Stored data:
• • • • • • •

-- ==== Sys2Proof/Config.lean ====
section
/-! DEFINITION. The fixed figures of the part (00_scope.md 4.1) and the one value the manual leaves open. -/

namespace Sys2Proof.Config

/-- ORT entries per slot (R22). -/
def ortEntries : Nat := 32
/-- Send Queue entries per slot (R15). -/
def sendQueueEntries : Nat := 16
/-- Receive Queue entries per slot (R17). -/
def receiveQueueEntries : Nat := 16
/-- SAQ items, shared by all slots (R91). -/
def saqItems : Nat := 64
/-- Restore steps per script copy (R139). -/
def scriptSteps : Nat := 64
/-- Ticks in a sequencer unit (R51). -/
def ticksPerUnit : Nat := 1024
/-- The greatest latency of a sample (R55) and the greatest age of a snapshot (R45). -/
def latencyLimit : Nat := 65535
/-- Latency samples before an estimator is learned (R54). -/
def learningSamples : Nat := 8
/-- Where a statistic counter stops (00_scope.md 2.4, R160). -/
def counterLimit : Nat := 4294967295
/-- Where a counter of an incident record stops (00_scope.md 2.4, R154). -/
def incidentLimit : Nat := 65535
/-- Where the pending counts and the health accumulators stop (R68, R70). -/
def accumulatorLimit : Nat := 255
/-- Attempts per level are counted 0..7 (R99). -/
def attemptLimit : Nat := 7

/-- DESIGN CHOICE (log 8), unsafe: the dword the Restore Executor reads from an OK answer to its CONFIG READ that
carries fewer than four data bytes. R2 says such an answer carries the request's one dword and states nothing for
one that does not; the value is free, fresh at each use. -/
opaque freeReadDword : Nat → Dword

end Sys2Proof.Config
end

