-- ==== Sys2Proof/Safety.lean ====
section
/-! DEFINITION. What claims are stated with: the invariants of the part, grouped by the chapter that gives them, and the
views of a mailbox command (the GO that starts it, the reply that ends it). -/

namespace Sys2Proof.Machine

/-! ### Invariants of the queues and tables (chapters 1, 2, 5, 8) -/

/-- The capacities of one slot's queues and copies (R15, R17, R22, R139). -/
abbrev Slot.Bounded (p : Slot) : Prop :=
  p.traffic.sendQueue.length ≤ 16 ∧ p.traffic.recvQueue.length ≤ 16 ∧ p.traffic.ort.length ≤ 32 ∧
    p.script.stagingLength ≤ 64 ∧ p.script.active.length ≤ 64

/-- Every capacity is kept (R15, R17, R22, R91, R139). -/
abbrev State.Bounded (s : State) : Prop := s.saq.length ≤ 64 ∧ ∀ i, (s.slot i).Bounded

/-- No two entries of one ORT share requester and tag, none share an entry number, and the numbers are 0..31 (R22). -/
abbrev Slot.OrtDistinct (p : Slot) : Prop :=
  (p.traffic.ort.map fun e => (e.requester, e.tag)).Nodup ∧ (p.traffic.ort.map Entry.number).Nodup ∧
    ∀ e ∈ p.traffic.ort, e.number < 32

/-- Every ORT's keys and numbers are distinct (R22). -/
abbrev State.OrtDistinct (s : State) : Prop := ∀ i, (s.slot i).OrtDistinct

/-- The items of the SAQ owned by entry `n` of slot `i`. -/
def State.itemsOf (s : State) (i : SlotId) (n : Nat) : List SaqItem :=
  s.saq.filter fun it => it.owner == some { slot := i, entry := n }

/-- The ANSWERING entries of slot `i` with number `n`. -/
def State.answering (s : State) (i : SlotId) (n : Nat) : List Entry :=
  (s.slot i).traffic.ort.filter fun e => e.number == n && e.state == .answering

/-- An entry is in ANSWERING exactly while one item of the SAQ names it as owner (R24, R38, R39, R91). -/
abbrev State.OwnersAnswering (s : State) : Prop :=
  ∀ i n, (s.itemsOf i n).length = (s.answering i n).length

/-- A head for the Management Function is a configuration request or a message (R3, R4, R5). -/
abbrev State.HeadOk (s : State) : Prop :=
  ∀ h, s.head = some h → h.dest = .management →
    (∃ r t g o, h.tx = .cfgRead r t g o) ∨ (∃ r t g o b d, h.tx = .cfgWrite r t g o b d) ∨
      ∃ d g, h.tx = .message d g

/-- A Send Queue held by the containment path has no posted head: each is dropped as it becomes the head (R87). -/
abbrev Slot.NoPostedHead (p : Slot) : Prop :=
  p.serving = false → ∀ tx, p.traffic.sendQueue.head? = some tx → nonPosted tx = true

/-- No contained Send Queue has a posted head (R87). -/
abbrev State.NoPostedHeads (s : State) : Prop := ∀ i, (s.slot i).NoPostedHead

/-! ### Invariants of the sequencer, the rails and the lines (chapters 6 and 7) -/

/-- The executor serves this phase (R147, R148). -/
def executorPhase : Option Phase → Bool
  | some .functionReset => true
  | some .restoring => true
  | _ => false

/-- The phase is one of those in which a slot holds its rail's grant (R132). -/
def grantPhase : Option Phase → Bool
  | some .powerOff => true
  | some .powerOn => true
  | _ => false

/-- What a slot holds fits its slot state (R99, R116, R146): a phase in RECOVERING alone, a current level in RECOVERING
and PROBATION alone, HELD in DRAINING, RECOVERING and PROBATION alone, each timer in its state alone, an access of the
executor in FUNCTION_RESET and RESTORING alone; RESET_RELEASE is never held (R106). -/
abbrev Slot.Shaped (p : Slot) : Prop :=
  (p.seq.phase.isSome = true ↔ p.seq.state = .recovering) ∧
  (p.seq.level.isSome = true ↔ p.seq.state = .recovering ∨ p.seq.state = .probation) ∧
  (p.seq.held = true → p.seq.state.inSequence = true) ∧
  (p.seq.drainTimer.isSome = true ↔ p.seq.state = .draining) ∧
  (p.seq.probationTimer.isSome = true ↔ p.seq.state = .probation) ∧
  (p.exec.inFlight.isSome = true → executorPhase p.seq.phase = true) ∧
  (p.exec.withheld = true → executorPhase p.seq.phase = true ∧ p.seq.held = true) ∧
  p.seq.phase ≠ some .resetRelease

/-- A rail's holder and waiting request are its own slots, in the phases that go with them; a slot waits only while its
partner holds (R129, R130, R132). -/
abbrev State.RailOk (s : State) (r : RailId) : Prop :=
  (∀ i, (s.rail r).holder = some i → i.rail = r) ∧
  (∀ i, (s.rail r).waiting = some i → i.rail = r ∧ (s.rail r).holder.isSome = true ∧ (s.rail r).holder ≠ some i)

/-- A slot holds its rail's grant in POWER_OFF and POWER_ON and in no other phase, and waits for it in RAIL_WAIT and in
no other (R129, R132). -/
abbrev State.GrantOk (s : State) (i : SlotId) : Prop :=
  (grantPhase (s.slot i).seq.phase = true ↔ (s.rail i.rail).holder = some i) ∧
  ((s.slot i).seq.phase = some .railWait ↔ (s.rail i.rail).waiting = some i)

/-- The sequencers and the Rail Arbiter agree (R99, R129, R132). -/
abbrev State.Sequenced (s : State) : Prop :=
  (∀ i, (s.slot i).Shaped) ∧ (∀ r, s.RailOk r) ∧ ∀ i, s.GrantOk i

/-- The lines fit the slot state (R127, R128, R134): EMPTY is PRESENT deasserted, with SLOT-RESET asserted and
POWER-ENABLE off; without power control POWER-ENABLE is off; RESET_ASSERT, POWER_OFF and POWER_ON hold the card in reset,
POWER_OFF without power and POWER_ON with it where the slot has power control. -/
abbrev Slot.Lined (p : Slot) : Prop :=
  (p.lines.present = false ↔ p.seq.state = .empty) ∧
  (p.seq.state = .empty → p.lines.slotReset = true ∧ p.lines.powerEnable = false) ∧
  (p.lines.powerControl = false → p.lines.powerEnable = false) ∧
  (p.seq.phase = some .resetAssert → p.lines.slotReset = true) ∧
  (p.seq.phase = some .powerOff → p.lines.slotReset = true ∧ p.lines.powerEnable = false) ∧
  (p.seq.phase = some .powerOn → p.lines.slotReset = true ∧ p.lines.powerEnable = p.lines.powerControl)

• • • • • • •

To do
Give back the data exactly, with no line dropped.

Completed exercise
-- ==== Sys2Proof/Config.lean ====
section
/-! DEFINITION. The fixed figures of the part (00_scope.md 4.1) and the one value the manual leaves open. -/

namespace Sys2Proof.Config

/-- ORT entries per slot (R22). -/
def ortEntries : Nat := 32
/-- Send Queue entries per slot (R15). -/
def sendQueueEntries : Nat := 16
/-- Receive Queue entries per slot (R17). -/
def receiveQueueEntries : Nat := 16
/-- SAQ items, shared by all slots (R91). -/
def saqItems : Nat := 64
/-- Restore steps per script copy (R139). -/
def scriptSteps : Nat := 64
/-- Ticks in a sequencer unit (R51). -/
def ticksPerUnit : Nat := 1024
/-- The greatest latency of a sample (R55) and the greatest age of a snapshot (R45). -/
def latencyLimit : Nat := 65535
/-- Latency samples before an estimator is learned (R54). -/
def learningSamples : Nat := 8
/-- Where a statistic counter stops (00_scope.md 2.4, R160). -/
def counterLimit : Nat := 4294967295
/-- Where a counter of an incident record stops (00_scope.md 2.4, R154). -/
def incidentLimit : Nat := 65535
/-- Where the pending counts and the health accumulators stop (R68, R70). -/
def accumulatorLimit : Nat := 255
/-- Attempts per level are counted 0..7 (R99). -/
def attemptLimit : Nat := 7

/-- DESIGN CHOICE (log 8), unsafe: the dword the Restore Executor reads from an OK answer to its CONFIG READ that
carries fewer than four data bytes. R2 says such an answer carries the request's one dword and states nothing for
one that does not; the value is free, fresh at each use. -/
opaque freeReadDword : Nat → Dword

end Sys2Proof.Config
end

-- ==== Sys2Proof/Safety.lean ====
section
/-! DEFINITION. What claims are stated with: the invariants of the part, grouped by the chapter that gives them, and the
views of a mailbox command (the GO that starts it, the reply that ends it). -/

namespace Sys2Proof.Machine

/-! ### Invariants of the queues and tables (chapters 1, 2, 5, 8) -/

/-- The capacities of one slot's queues and copies (R15, R17, R22, R139). -/
abbrev Slot.Bounded (p : Slot) : Prop :=
  p.traffic.sendQueue.length ≤ 16 ∧ p.traffic.recvQueue.length ≤ 16 ∧ p.traffic.ort.length ≤ 32 ∧
    p.script.stagingLength ≤ 64 ∧ p.script.active.length ≤ 64

/-- Every capacity is kept (R15, R17, R22, R91, R139). -/
abbrev State.Bounded (s : State) : Prop := s.saq.length ≤ 64 ∧ ∀ i, (s.slot i).Bounded

/-- No two entries of one ORT share requester and tag, none share an entry number, and the numbers are 0..31 (R22). -/
abbrev Slot.OrtDistinct (p : Slot) : Prop :=
  (p.traffic.ort.map fun e => (e.requester, e.tag)).Nodup ∧ (p.traffic.ort.map Entry.number).Nodup ∧
    ∀ e ∈ p.traffic.ort, e.number < 32

/-- Every ORT's keys and numbers are distinct (R22). -/
abbrev State.OrtDistinct (s : State) : Prop := ∀ i, (s.slot i).OrtDistinct

/-- The items of the SAQ owned by entry `n` of slot `i`. -/
def State.itemsOf (s : State) (i : SlotId) (n : Nat) : List SaqItem :=
  s.saq.filter fun it => it.owner == some { slot := i, entry := n }

/-- The ANSWERING entries of slot `i` with number `n`. -/
def State.answering (s : State) (i : SlotId) (n : Nat) : List Entry :=
  (s.slot i).traffic.ort.filter fun e => e.number == n && e.state == .answering

/-- An entry is in ANSWERING exactly while one item of the SAQ names it as owner (R24, R38, R39, R91). -/
abbrev State.OwnersAnswering (s : State) : Prop :=
  ∀ i n, (s.itemsOf i n).length = (s.answering i n).length

/-- A head for the Management Function is a configuration request or a message (R3, R4, R5). -/
abbrev State.HeadOk (s : State) : Prop :=
  ∀ h, s.head = some h → h.dest = .management →
    (∃ r t g o, h.tx = .cfgRead r t g o) ∨ (∃ r t g o b d, h.tx = .cfgWrite r t g o b d) ∨
      ∃ d g, h.tx = .message d g

/-- A Send Queue held by the containment path has no posted head: each is dropped as it becomes the head (R87). -/
abbrev Slot.NoPostedHead (p : Slot) : Prop :=
  p.serving = false → ∀ tx, p.traffic.sendQueue.head? = some tx → nonPosted tx = true

/-- No contained Send Queue has a posted head (R87). -/
abbrev State.NoPostedHeads (s : State) : Prop := ∀ i, (s.slot i).NoPostedHead

/-! ### Invariants of the sequencer, the rails and the lines (chapters 6 and 7) -/

/-- The executor serves this phase (R147, R148). -/
def executorPhase : Option Phase → Bool
  | some .functionReset => true
  | some .restoring => true
  | _ => false

/-- The phase is one of those in which a slot holds its rail's grant (R132). -/
def grantPhase : Option Phase → Bool
  | some .powerOff => true
  | some .powerOn => true
  | _ => false

/-- What a slot holds fits its slot state (R99, R116, R146): a phase in RECOVERING alone, a current level in RECOVERING
and PROBATION alone, HELD in DRAINING, RECOVERING and PROBATION alone, each timer in its state alone, an access of the
executor in FUNCTION_RESET and RESTORING alone; RESET_RELEASE is never held (R106). -/
abbrev Slot.Shaped (p : Slot) : Prop :=
  (p.seq.phase.isSome = true ↔ p.seq.state = .recovering) ∧
  (p.seq.level.isSome = true ↔ p.seq.state = .recovering ∨ p.seq.state = .probation) ∧
  (p.seq.held = true → p.seq.state.inSequence = true) ∧
  (p.seq.drainTimer.isSome = true ↔ p.seq.state = .draining) ∧
  (p.seq.probationTimer.isSome = true ↔ p.seq.state = .probation) ∧
  (p.exec.inFlight.isSome = true → executorPhase p.seq.phase = true) ∧
  (p.exec.withheld = true → executorPhase p.seq.phase = true ∧ p.seq.held = true) ∧
  p.seq.phase ≠ some .resetRelease

/-- A rail's holder and waiting request are its own slots, in the phases that go with them; a slot waits only while its
partner holds (R129, R130, R132). -/
abbrev State.RailOk (s : State) (r : RailId) : Prop :=
  (∀ i, (s.rail r).holder = some i → i.rail = r) ∧
  (∀ i, (s.rail r).waiting = some i → i.rail = r ∧ (s.rail r).holder.isSome = true ∧ (s.rail r).holder ≠ some i)

/-- A slot holds its rail's grant in POWER_OFF and POWER_ON and in no other phase, and waits for it in RAIL_WAIT and in
no other (R129, R132). -/
abbrev State.GrantOk (s : State) (i : SlotId) : Prop :=
  (grantPhase (s.slot i).seq.phase = true ↔ (s.rail i.rail).holder = some i) ∧
  ((s.slot i).seq.phase = some .railWait ↔ (s.rail i.rail).waiting = some i)

/-- The sequencers and the Rail Arbiter agree (R99, R129, R132). -/
abbrev State.Sequenced (s : State) : Prop :=
  (∀ i, (s.slot i).Shaped) ∧ (∀ r, s.RailOk r) ∧ ∀ i, s.GrantOk i

/-- The lines fit the slot state (R127, R128, R134): EMPTY is PRESENT deasserted, with SLOT-RESET asserted and
POWER-ENABLE off; without power control POWER-ENABLE is off; RESET_ASSERT, POWER_OFF and POWER_ON hold the card in reset,
POWER_OFF without power and POWER_ON with it where the slot has power control. -/
abbrev Slot.Lined (p : Slot) : Prop :=
  (p.lines.present = false ↔ p.seq.state = .empty) ∧
  (p.seq.state = .empty → p.lines.slotReset = true ∧ p.lines.powerEnable = false) ∧
  (p.lines.powerControl = false → p.lines.powerEnable = false) ∧
  (p.seq.phase = some .resetAssert → p.lines.slotReset = true) ∧
  (p.seq.phase = some .powerOff → p.lines.slotReset = true ∧ p.lines.powerEnable = false) ∧
  (p.seq.phase = some .powerOn → p.lines.slotReset = true ∧ p.lines.powerEnable = p.lines.powerControl)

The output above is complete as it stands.